====== Input material ======
-- ==== Sys2Proof/Decode.lean ====
section
/-! DEFINITION. The command a word of the opcode table spells. No row of spec/opcode_table.json has bits: a command is a stimulus
that reaches the module, not a word. -/

namespace Sys2Proof

/-- The command that a word spells by the table's bits: none, for every word. DEDUCED (log entry 4). -/
def decodeTableWord (_nbits _w : Nat) : Option Instr := none

end Sys2Proof
end

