/-- The register rows of block 11 (R103). -/
def Regs.block11 : List RegRow := [
  ⟨0xb0000, [], .plain, 1, 0, 0, 0, 0, [0]⟩, -- ACQ_CTRL
  ⟨0xb0004, [], .plain, 0, 3, 0, 0, 0, [0]⟩, -- ACQ_STAT
  ⟨0xb0008, [], .plain, 0xffffffff, 0, 0, 0, 0, [0]⟩, -- ACQ_SLICE_SEL
  ⟨0xb000c, [], .plain, 0xffffffff, 0, 0, 0, 0, [0]⟩, -- ACQ_SLICE_DATA
  ⟨0xb0010, [], .plain, 0x1f, 0, 0, 0, 0, [6]⟩, -- ACQ_SLICE_CTRL
  ⟨0xb0014, [], .plain, 0xffffffff, 0, 0, 0, 0, [0]⟩, -- ACQ_SQ_CTRL
  ⟨0xb0018, [], .plain, 0, 0, 0, 0, 0, [0]⟩, -- ACQ_SKEW_STAT
  ⟨0xb001c, [], .rc, 0, 0, 0, 0, 0, [0]⟩, -- ACQ_SWAP_CNT
  ⟨0xb0040, [(4, 0x40)], .plain, 0xfff3, 0, 0, 0, 0, [0x4402]⟩, -- ACQ_PLL_CTRL
  ⟨0xb0044, [(4, 0x40)], .plain, 0, 0, 0, 0, 0, [0]⟩, -- ACQ_PLL_STAT
  ⟨0xb0048, [(4, 0x40)], .plain, 0, 0, 0, 0, 0, [0]⟩, -- ACQ_PLL_PHERR
  ⟨0xb004c, [(4, 0x40)], .plain, 0xffffffff, 0, 0, 0, 0, [0]⟩, -- ACQ_PLL_FREQ
  ⟨0xb0050, [(4, 0x40)], .plain, 0xffffffff, 0, 0, 0, 0, [0]⟩, -- ACQ_HZONE
  ⟨0xb0054, [(4, 0x40)], .plain, 0xffffffff, 0, 0, 0, 0, [0]⟩, -- ACQ_MARK_CFG
  ⟨0xb0058, [(4, 0x40)], .lo, 0, 0, 0, 0, 0, [0]⟩, -- ACQ_ADDR_LO
  ⟨0xb005c, [(4, 0x40)], .hi, 0, 0, 0, 0, 0, [0]⟩, -- ACQ_ADDR_HI
  ⟨0xb0060, [(4, 0x40)], .rc, 0, 0, 0, 0, 0, [0]⟩, -- ACQ_MISS_CNT
  ⟨0xb0064, [(4, 0x40)], .rc, 0, 0, 0, 0, 0, [0]⟩, -- ACQ_HOLD_CNT
  ⟨0xb0068, [(4, 0x40)], .rc, 0, 0, 0, 0, 0, [0]⟩, -- ACQ_UNLOCK_CNT
  ⟨0xb006c, [(4, 0x40)], .rc, 0, 0, 0, 0, 0, [0]⟩, -- ACQ_ACRC_CNT
  ⟨0xb0070, [(4, 0x40)], .rc, 0, 0, 0, 0, 0, [0]⟩, -- ACQ_ZMIS_CNT
  ⟨0xb0074, [(4, 0x40)], .rc, 0, 0, 0, 0, 0, [0]⟩, -- ACQ_MARK_OUT_CNT
  ⟨0xb0200, [(20, 0x4)], .plain, 0, 0, 0xffffffff, 0, 0, [0xc9bd, 0xdc14, 0xee6b, 0x100c2, 0x11319, 0x12570, 0x137c7, 0x14a1e, 0x15c75, 0x15c75, 0x16ecc, 0x18123, 0x1937a, 0x1a5d1, 0x1b828, 0x1ca7f, 0x1dcd6, 0x1ef2d, 0x20184, 0x213db]⟩, -- ACQ_ZRATIO
  ⟨0xb0300, [(16, 0x20)], .plain, 0x1ffff, 0, 0, 0, 0, [0]⟩, -- ACQ_SKEW_D
  ⟨0xb0304, [(16, 0x20)], .plain, 0x1ffff, 0, 0, 0, 0, [0x36b0]⟩, -- ACQ_SKEW_V
  ⟨0xb0308, [(16, 0x20)], .plain, 0, 0, 0, 0, 0, [0]⟩, -- ACQ_PHOFS_D
  ⟨0xb030c, [(16, 0x20)], .plain, 0, 0, 0, 0, 0, [0]⟩, -- ACQ_PHOFS_V
  ⟨0xb0310, [(16, 0x20)], .plain, 0, 0, 0, 0, 0, [0]⟩, -- ACQ_VDLY
  ⟨0xb0800, [(52, 0x10)], .plain, 0xfffd, 0, 0, 0, 0, [0xf4, 0xf4, 0xf4, 0xf4, 0xcf4, 0xcf4, 0xcf4, 0xcf4, 0xcf4, 0xcf4, 0xcf4, 0xcf4, 0xcf4, 0xf4, 0xf4, 0xf4, 0xf4, 0xcf4, 0xcf4, 0xcf4, 0xcf4, 0xcf4, 0xcf4, 0xcf4, 0xcf4, 0xcf4, 0xf4, 0xf4, 0xf4, 0xf4, 0xcf4, 0xcf4, 0xcf4, 0xcf4, 0xcf4, 0xcf4, 0xcf4, 0xcf4, 0xcf4, 0xf4, 0xf4, 0xf4, 0xf4, 0xcf4, 0xcf4, 0xcf4, 0xcf4, 0xcf4, 0xcf4, 0xcf4, 0xcf4, 0xcf4]⟩, -- ACQ_IN_CTRL
  ⟨0xb0804, [(52, 0x10)], .plain, 0xffffffff, 0, 0, 0, 0, [0]⟩, -- ACQ_IN_OFS
  ⟨0xb0808, [(52, 0x10)], .plain, 0, 0, 0, 0, 0, [0]⟩, -- ACQ_IN_STAT
  ⟨0xb080c, [(52, 0x10)], .plain, 0, 0, 0, 0, 0, [0]⟩, -- ACQ_IN_PEAK
  ⟨0xb0c00, [(36, 0x10)], .plain, 0, 0, 0, 0, 0, [0]⟩, -- ACQ_ADC_MAP
  ⟨0xb0c04, [(36, 0x10)], .plain, 0, 0xff, 0, 0, 0, [0]⟩, -- ACQ_ADC_HLTH
  ⟨0xb0c08, [(36, 0x10)], .plain, 0, 0, 0, 0, 0, [0]⟩ -- ACQ_ADC_AGC
  ]
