/-- The task of the former primary, frozen with 0x60 (R337, R470 step 1). When it began, and its own results, are not mirrored: the
record holds free values there. DESIGN CHOICE (log entry 68). -/
def State.claimTask (s : State) (p : List (List Byte)) : State :=
  let w := mirField p 1 8 4
  if w % 256 ≠ 1 then s
  else
    let whw := mirField p 1 20 4
    let s := (s.wr F.TSK_STATE_STATE 1).wr F.TSK_STATE_OPCODE (w / 256 % 256)
    let s := (s.setReg Reg.TSK_HTAG (BitVec.ofNat 32 (mirField p 1 12 4))).setReg Reg.TSK_LOW_LBA (BitVec.ofNat 32 (mirField p 1 16 4))
    let s := (s.setReg Reg.TSK_PROG (BitVec.ofNat 32 (mirField p 1 24 4))).wr F.VFY_WHW_LBA (if whw = noLba then 0 else whw)
    let (a, s) := s.draw
    let (b, s) := s.draw
    let rs := (List.range 6).map (fun k => Config.free (s.free + k))
    let s := { s with free := s.free + 6 }
    let n (k : Nat) : Nat := (rs.getD k 0).toNat
    let d := s.mir.desc
    let s := { s with
      tsk := { s.tsk with
        desc := d, lba := (d.getD 2 0).toNat, count := (d.getD 3 0).toNat, whw := if whw = noLba then none else some whw
        seq := mirField p 1 32 4, started := BitVec.ofNat 64 (a.toNat * 2 ^ 32 + b.toNat), recovered := n 0, fromSpare := n 1
        res := rs.take (resListed (w / 256 % 256)) ++ List.replicate (6 - resListed (w / 256 % 256)) 0, topRung := n 2 % 16, placed := n 3, unplaced := n 4, done := [], bad := [] }
      wrp := { s.wrp with made := n 0, opcs := n 1, failedRpl := n 2 } }
    let s := (List.range 16).foldl (fun s k => s.setReg (Reg.TSK_DESC k) (d.getD k 0)) s
    s.taskError 0x60

/-- CLAIM: an armed module starts its refresher (R462); a STANDBY continues from the mirrored state, and its task is frozen unless
the partner released (R470, R473). -/
def execClaim (s : State) : Host.Outcome State Fault Refusal :=
  if s.mayClaim then
    let standby := decide (s.rd F.MIR_STAT_ROLE = 2)
    let s := (s.modMir (fun m => { m with pulse := true, quiet := false })).clock
    let s := (s.setReg Reg.MIR_TAKE_SEQ (s.reg Reg.MIR_RX_SEQ)).setPair Reg.MIR_TAKE_TIME_LO s.cycles
    let s := s.setReg Reg.MIR_TAKE_GAP (BitVec.ofNat 32 s.mir.gap)
    if standby then
      let p := s.mir.newest.getD []
      let released := s.partner 3
      let s := if released then s.bump Reg.MIR_HAND_CNT else (s.bump Reg.MIR_TAKE_CNT).claimTask p
      .next ((s.claimPreset).claimDrives p)
    else .next s
  else .next s

/-- HANDOVER_TIMEOUT: 10 µs have passed without a standby ready, which ends the task; or without the partner's claim, and the former
primary claims again without a preset (R473). DEDUCED (log entry 32). -/
def execHandoverTimeout (s : State) : Host.Outcome State Fault Refusal :=
  if s.mir.wants then
    let s := s.modMir (fun m => { m with wants := false })
    .next (if s.taskRunning && decide (s.opcode = 0x50) then s.taskError 0x52 else s)
  else if s.mir.giving && !s.partner 2 then
    let s := s.modMir (fun m => { m with giving := false, pulse := true, quiet := false })
    .next (((s.put F.MIR_STAT_NOPRESET true).bump Reg.MIR_NOPRE_CNT).taskError 0x52)
  else .next s

/-- The primary hands over (R469, R473): refused with 0x52 unless the pair is redundant; it waits for a standby that is armed and not
degraded. DEDUCED (log entry 32). -/
def State.handover (s : State) : State :=
  if s.rd F.MIR_STAT_RED ≠ 1 then s.taskError 0x52
  else if s.partnerReady then s.giveNow
  else s.modMir (fun m => { m with wants := true })

/-! ## Refused writes (R481) -/

/-- What `MIR_CFG` may hold beside `MIR_HB`. -/
def State.mirCfgOk (s : State) (v : Word) : Bool :=
  let n := v.toNat
  decide (n / 2 ^ 24 ≠ 0) && decide (n / 2 ^ 16 % 256 ≠ 0) && decide (n / 2 ^ 12 % 16 ≠ 0) && decide (300 ≤ n % 4096) &&
  decide (n % 4096 ≤ 4000) && decide (2 * s.rd F.MIR_HB_PERIOD ≤ n % 4096)

end Sys2Proof.Machine
end

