-- ==== Sys2Proof/Machine/Flags.lean ====
section
/-! DEFINITION. The flags Z, N, C and V of SEQ (R343, R345): how an execution operation with SETF sets them. Z says that the result
is 0 and N is its bit 63; C of an addition is its carry and V of an addition or subtraction its signed overflow. What C is after
a subtraction, and C and V after every other operation, no rule says: they come from a free value. -/

namespace Sys2Proof.Machine

/-- The four flags. -/
structure Flags where
  z : Bool
  n : Bool
  c : Bool
  v : Bool
  deriving DecidableEq, Repr

/-- Signed overflow of `a + b = r`, and of `a − b = r`. -/
def addOverflow (a b r : Dword) : Bool := (a.msb == b.msb) && (r.msb != a.msb)
def subOverflow (a b r : Dword) : Bool := (a.msb != b.msb) && (r.msb != a.msb)

/-- Flags of an addition. -/
def addFlags (a b : Dword) : Flags :=
  let r := a + b
  ⟨r == 0, r.msb, decide (2 ^ 64 ≤ a.toNat + b.toNat), addOverflow a b r⟩

/-- Flags of a subtraction or compare; bit 0 of `open_` is C. -/
def subFlags (a b : Dword) (open_ : Word) : Flags :=
  let r := a - b
  ⟨r == 0, r.msb, open_.getLsbD 0, subOverflow a b r⟩

/-- Flags of any other operation with a result; bits 0 and 1 of `open_` are C and V. -/
def resultFlags (r : Dword) (open_ : Word) : Flags := ⟨r == 0, r.msb, open_.getLsbD 0, open_.getLsbD 1⟩

/-- Flags of an operation without a result. -/
def openFlags (open_ : Word) : Flags := ⟨open_.getLsbD 3, open_.getLsbD 2, open_.getLsbD 0, open_.getLsbD 1⟩

end Sys2Proof.Machine
end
======
Work item:
Begin with the line above that has "[0]⟩, -- ACQ_SLICE_SEL" and continue through the line that has "[0]⟩, -- ACQ_HZONE", setting each one down exactly. Stop there.

Solved exercise:
  ⟨0xb0008, [], .plain, 0xffffffff, 0, 0, 0, 0, [0]⟩, -- ACQ_SLICE_SEL
  ⟨0xb000c, [], .plain, 0xffffffff, 0, 0, 0, 0, [0]⟩, -- ACQ_SLICE_DATA
  ⟨0xb0010, [], .plain, 0x1f, 0, 0, 0, 0, [6]⟩, -- ACQ_SLICE_CTRL
  ⟨0xb0014, [], .plain, 0xffffffff, 0, 0, 0, 0, [0]⟩, -- ACQ_SQ_CTRL
  ⟨0xb0018, [], .plain, 0, 0, 0, 0, 0, [0]⟩, -- ACQ_SKEW_STAT
  ⟨0xb001c, [], .rc, 0, 0, 0, 0, 0, [0]⟩, -- ACQ_SWAP_CNT
  ⟨0xb0040, [(4, 0x40)], .plain, 0xfff3, 0, 0, 0, 0, [0x4402]⟩, -- ACQ_PLL_CTRL
  ⟨0xb0044, [(4, 0x40)], .plain, 0, 0, 0, 0, 0, [0]⟩, -- ACQ_PLL_STAT
  ⟨0xb0048, [(4, 0x40)], .plain, 0, 0, 0, 0, 0, [0]⟩, -- ACQ_PLL_PHERR
  ⟨0xb004c, [(4, 0x40)], .plain, 0xffffffff, 0, 0, 0, 0, [0]⟩, -- ACQ_PLL_FREQ
  ⟨0xb0050, [(4, 0x40)], .plain, 0xffffffff, 0, 0, 0, 0, [0]⟩, -- ACQ_HZONE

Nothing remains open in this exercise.